PRINT ISSN 2285-5718, CD-ROM ISSN 2285-5726, ISSN ONLINE 2286-0126, ISSN-L 2285-5718


Published in AgroLife Scientific Journal, Volume 4, Number 2
Written by Oana-Alina SICUIA, Iulian GROSU, Florica CONSTANTINESCU, Cătălina VOAIDEŞ, Călina Petruţa CORNEA

Plant health is one of the issues that have to be maintained and closely monitored during cultivation and harvest. In this regard, prevention is the key factor in organic production. Biological control of plant pathogens and plant growth stimulation can be done through beneficial microorganisms. Different bacterial bio-preparates are available on the market, many of them based on selected strains of Bacillus species. In our previous studies, we isolated autochthones strains of Bacillus spp. with beneficial traits for plant protection and growth promotion. Considering the interest for biological production, and public concern for healthy products without significantly reduced yield, different biological control strains of Bacillus spp. that could be used as bio-inoculants for plant protection were analyzed. Thirteen biocontrol strains of Bacillus spp. were analyzed in comparison with three referent strains of B.subtilis and B.licheniformis. Qualitative and semi-quantitative analysis of these biocontrol Bacillus spp. strains was studied in order to characterize their enzymatic activity with implications either in cell wall degradation of plant pathogenic microorganisms, or in metabolism of various substrates. Genetic variability was studied by rep-PCR analysis compared with reference strains of B.subtilis and B.licheniformis.
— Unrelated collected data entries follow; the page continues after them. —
-- ==== Sys2Proof/Machine/Dispatch.lean ====
section
/-!
DEFINITION. Machine/Dispatch.lean: the meaning of each command: the ENGINE's completion step of it (60_exceptions.md R160).
-/
namespace Sys2Proof.Machine

def exec (i : Instr) (s : State) : Host.Outcome State Fault Refusal :=
  match i with
  | .gfAdd a b => Sys2Proof.Machine.execGfAdd a b s
  | .gfMul a b => Sys2Proof.Machine.execGfMul a b s
  | .gfDiv a b => Sys2Proof.Machine.execGfDiv a b s
  | .gfExp a => Sys2Proof.Machine.execGfExp a s
  | .gfLog a => Sys2Proof.Machine.execGfLog a s
  | .genPoly n => Sys2Proof.Machine.execGenPoly n s
  | .rsBlock n => Sys2Proof.Machine.execRsBlock n s
  | .rsEncode v e => Sys2Proof.Machine.execRsEncode v e s

end Sys2Proof.Machine
end

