-- ==== Sys2Proof/Machine/Engine.lean ====
section
/-!
DEFINITION. Machine/Engine.lean: the ENGINE agent (60_exceptions.md R159, R160).
-/
namespace Sys2Proof.Machine

/-- The ENGINE's turn: with BUSY = 1 it completes the latched command, an illegal word with ILLEGAL_CMD (R90, R153,
R160); with BUSY = 0 it has no step (R159). -/
def engineStep (s : State) : Host.Outcome State Fault Refusal :=
  if s.busy then
    match s.latched with
    | .command i => exec i s
    | .illegal _ => .next (s.raiseError .illegalCmd)
  else .next s

/-- The command word w is latched and the next turn is the ENGINE's (R156, R160). -/
def State.withLatched (s : State) (w : Word) : State :=
  { s.accept w with schedule := .engine :: s.schedule }

end Sys2Proof.Machine
end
Microbiological studies performed in order to characterize the selected beneficial bacteria for their ability to produce lytic enzyme involved in plant pathogenic inhibition and plant growth stimulation revealed chitinase, cellulose, protease, lipase, amylase, decarboxylase, ACC-deaminase and phosphatase activity. The molecular techniques revealed significant genetic differences among the bacterial strains analyzed. The study allowed the detection of several enzymatic mechanisms involved in plant growth and protection, and revealed the potential of autochthon microbiota to be used for biotechnological purposes.